Aura popularis : un bon investissement à peu de frais pour lutter contre l’austérité imposée par l’économie et transformer la dépression en crise de rire.

Citoyens, citoyennes, vous n’y comprenez rien aux subprimes, aux délocalisations, à la paupérisation des peuples, à la montée du nationalisme et au chômage ? Le collectif Arbatache va au charbon pour déminer le terrain de la finance et disséquer au scalpel théâtral les mécanismes de la crise. Une démonstration de force, comme une manif réussie, qui mixe les arts pour servir au public un cocktail au vitriol d’une société qui perd le contrôle sans se débarrasser tout à fait de son humanité.

Beckett n’aurait pas renié ce texte de Dominique Bréda.
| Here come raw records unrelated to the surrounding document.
/-- A command may write these tiles: alias tables and written tiles of READ_ONLY tensors refuse when its first quantum is planned
(06 R675, 07 R269). -/
def mayWrite (t : Tensor) (ns : List Nat) : Run Unit :=
  reqPlan (t.base.isNone && !(t.readOnly && ns.any fun n => ((Tab.find? t.tiles n).bind (·.data)).isSome)) .notPermitted

/-- Take tiles of a tensor down (06 R227): each is counted, and for HOME 3 sent to its holder. `addr` names the tensor in the
move. -/
def sealTiles (c : Cmd) (k addr : Nat) (t : Tensor) (l : List (Nat × TileData)) : Run (List (Nat × Tile)) := do
  let mut out : List (Nat × Tile) := []
  for p in l do
    let (x, cs) ← takeDown k t p.1 p.2
    stageCounts c k cs
    if t.home = 3 then
      let s ← get
      req (s.peerReachable k t.peer) .peerUnreachable
      set (s.peerRequest c.order k addr p.1 t (s.storedForm k t p.1 x))
    out := out ++ [(p.1, x)]
  pure out

/-- Stage the tiles of an output tensor (06 R227). -/
def writeTiles (c : Cmd) (k addr : Nat) (t : Tensor) (l : List (Nat × TileData)) : Run Unit := do
  stage c (.tileWrite k addr (← sealTiles c k addr t l))

/-- Space of the fresh slots of tiles in a home tier. -/
def slotSpace (t : Tensor) (n : Nat) : Nat × Nat × Nat :=
  match t.home with
  | 0 => (n * hearthBytes t.fmt, 0, 0)
  | 1 => (0, n * slotBytes t.fmt, 0)
  | 2 => (0, 0, n * slotBytes t.fmt)
  | _ => (0, 0, 0)

/-- Pages that a range of a buffer touches. -/
def pagesOf (off n : Nat) : List Nat := upFrom (off / 16384) (ceilDiv (off + n) 16384 - off / 16384)

/-- Space of the fresh pages of a buffer write (06 R228). -/
def pageSpace (b : Buffer) (off n : Nat) : Nat × Nat × Nat :=
  let m := (pagesOf off n).length
  if b.home = 0 then (16384 * m, 0, 0) else (0, 16512 * m, 0)

/-- Stage bytes of a buffer at several offsets; each page of HOME 1 that they touch takes one seal (06 R220). -/
def writeParts (c : Cmd) (k addr : Nat) (b : Buffer) (l : List (Nat × List Byte)) : Run Unit := do
  let mut pages : List (Nat × Page) := []
  if b.home = 1 then
    for p in (l.flatMap fun q => pagesOf q.1 q.2.length).eraseDups do
      let x ← takeSeal k 0
      let slot ← newSlot k 1 16512
      pages := pages ++ [(p, { slot, sealCount := x.count, sealer := x.sealer })]
    stageCounts c k [(.tilesSealed, pages.length)]
  for q in l do
    stage c (.bufWrite k addr q.1 q.2 (pages.filter fun p => (pagesOf q.1 q.2.length).contains p.1))

/-- Stage bytes of a buffer. -/
def writeBuffer (c : Cmd) (k addr : Nat) (b : Buffer) (off : Nat) (bytes : List Byte) : Run Unit := writeParts c k addr b [(off, bytes)]

/-- What a quantum does of work that goes in ascending order: all that is left, or as far as its cut names it. -/
def ascending (rest : List Nat) : Run (List Nat) := do
  let l := (← get).act.reach
  pure (if l.isEmpty then rest else rest.takeWhile fun n => l.any fun r => r.unit == n)

/-! ### Converted outputs -/

/-- How a command converts its output (04 R118-R120). -/
structure OutPlan where
  fmt : Nat
  ctl : EncCtl
  cfg : NumCfg
  src : ScaleSrc
  /-- NQ4 tensor scale, BF16 -/
  t : Nat
  /-- history slot, its generation, HIST_ADVANCE -/
  slot : Option (Nat × Nat × Bool)
  seed : Nat
  stream : Nat

/-- NUMCTL is valid for an output format, and the history slot it names is set for it (04 R118, R119). -/
def State.ctlOk (s : State) (k fmt w : Nat) : Bool :=
  let n := numctlOf w
  numctlValid w && (n.src == 0 || fmtKind fmt == 1) && (!n.advance || n.src == 1)
    && (n.src != 1 || match Tab.find? (s.histOf k) n.slot with
      | some h => h.fmt == fmt
      | none => false)

/-- The output scale is what its format and scale source require (04 R119, R127; 05 Table 5.9). -/
def outScaleOk (fmt w scale : Nat) : Bool :=
  let kind := fmtKind fmt
  if (kind = 1 ∧ (numctlOf w).src = 0) ∨ kind = 6 then givenScaleOk scale
  else if kind = 3 then nq4ScaleOk scale
  else scale == 0

/-- How an output is converted, once its fields are checked (04 R118-R120). -/
def outPlan (k fmt w scale seed stream : Nat) : Run OutPlan := do
  let s ← get
  let num := s.numOf k
  let n := numctlOf w
  let kind := fmtKind fmt
  let plan (src : ScaleSrc) (t : Nat) (slot : Option (Nat × Nat × Bool)) : OutPlan :=
    { fmt, ctl := n.ctl num, cfg := num, src, t, slot, seed, stream }
  if kind = 1 ∧ n.src = 1 then
    match Tab.find? (s.histOf k) n.slot with
    | none => failWith .badParam noField
    | some h => pure (plan (.hist h.d (if n.guard = 0 then num.guard else n.guard == 1)) 0 (some (n.slot, h.gen, n.advance)))
  else if kind = 1 ∧ n.src = 2 then pure (plan .tile 0 none)
  else if kind = 3 then pure (plan (.given 0) (scale / 65536) none)
  else pure (plan (.given scale) 0 none)

/-- Global rows and columns of the valid cells of tile n. -/
def Tensor.cells (t : Tensor) (n : Nat) : List (Nat × Nat × Nat) :=
  let (p, i, u) := t.place n
  ((t.shape n).cells).map fun q => (p, 128 * i + q.1, 128 * u + q.2)

/-- The draw of an element of a destination tensor (10 R396; 04 R144). -/
def OutPlan.draw (o : OutPlan) (t : Tensor) (n r c : Nat) : Nat :=
  let (p, i, u) := t.place n
  randDraw o.seed o.stream 16 (elemIndex t.rows t.cols 0 0 p (128 * i + r) (128 * u + c))

/-- Encode tiles of an output from the FP32 values that the command gives by (p, r, c), the tile's other elements kept; a NaN
under TRAP ends the command (04 R140, R141). -/
def encodeTiles (o : OutPlan) (t : Tensor) (ns : List Nat) (val : Nat → Nat → Nat → Option Nat) : Run (List (Nat × Enc)) := do
  let s ← get
  let l := ns.map fun n => (n, encodeOut o.fmt o.ctl o.cfg o.src (t.shape n) o.t ((t.cells n).map fun q => val q.1 q.2.1 q.2.2)
    ((s.tileData t n).getD (unwrittenTile t.fmt (t.shape n))) (o.draw t n))
  req (!(o.ctl.trap && l.any fun p => p.2.nans != 0)) .nanTrapped
  pure l

/-- Convert and stage tiles of an output tensor: tiles, counters and history contribution; their statistics records by tile
(04 R134-R150; 05 Table 5.6 steps 6 and 7). -/
def emit (c : Cmd) (k addr : Nat) (t : Tensor) (o : OutPlan) (ns : List Nat) (val : Nat → Nat → Nat → Option Nat) : Run (List (Nat × List Byte)) := do
  let l ← encodeTiles o t ns val
  writeTiles c k addr t (l.map fun p => (p.1, p.2.data))
  for p in l do
    stageCounts c k (encCounts p.2)
    match o.slot with
    | some (slot, gen, adv) => stage c (.hist k slot gen p.2.amax adv)
    | none => pure ()
  pure (l.map fun p => (p.1, statsRecord p.2))

/-- Convert and stage tiles of an output of FP32 or BF16 whose command has no conversion options but rounding: of Table 4.15 only
SR_ELEMS moves (04 R144; log 112). -/
def emitPlain (c : Cmd) (k addr : Nat) (t : Tensor) (o : OutPlan) (ns : List Nat) (val : Nat → Nat → Nat → Option Nat) : Run Unit := do
  let l ← encodeTiles o t ns val
  writeTiles c k addr t (l.map fun p => (p.1, p.2.data))
  stageCounts c k [(.srElems, (l.map fun p => p.2.drawn).foldl (· + ·) 0)]

/-- Write the statistics records of the tiles of an output tensor: tile n's at byte 8 n of the address; `off` is the field's offset
(04 R150). -/
def putStats (c : Cmd) (k : Nat) (t : Tensor) (stats : Option (Nat × Nat)) (l : List (Nat × List Byte)) : Run Unit := do
  match stats, l with
  | some (a, off), _ :: _ =>
    let (ba, b, o) ← bufferAt c k a (8 * t.count) off
    writeParts c k ba b (l.map fun p => (o + 8 * p.1, p.2))
  | _, _ => pure ()

/-- Keep the statistics records of a quantum's tiles until the last. -/
def keepStats (c : Cmd) (k : Nat) (l : List (Nat × List Byte)) : Run Unit := modify fun s =>
  let w := s.workOf c k
  s.setWork { w with stats := w.stats ++ l }

/-- Produce the output tiles that are ready, keep their statistics, and end the quantum; with the last one the statistics are
written (02 R50; 04 R150). -/
def Job.produce (j : Job) (c : Cmd) (k addr : Nat) (t : Tensor) (o : OutPlan) (stats : Option (Nat × Nat)) (outs : List Nat) (val : Nat → Nat → Nat → Option Nat) : Run Unit := do
  keepStats c k (← emit c k addr t o outs val)
  let s ← get
  if s.act.reach.isEmpty then putStats c k t stats (s.workOf c k).stats
  j.close c k outs

/-- A result record at a 64-byte aligned address (02 R71). -/
def putRecord (c : Cmd) (a : Nat) (b : List Byte) : Run Unit := modify fun s => s.record c.fn a b

end Sys2Proof.Machine
end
La crise se décompose en laissant l’absurde poindre dans les situations qui s’enchaînent en sketches drôlatiques. Si la croissance économique avait le même rythme que le spectacle, la récession deviendrait obsolète ! Les douze comédiens présents sur scène déploient une énergie à changer le monde. Un cynisme aiguisé pour trancher dans le vif du sujet, des chansons pour raconter les maux du moment, et de la danse quand les mots sont de trop…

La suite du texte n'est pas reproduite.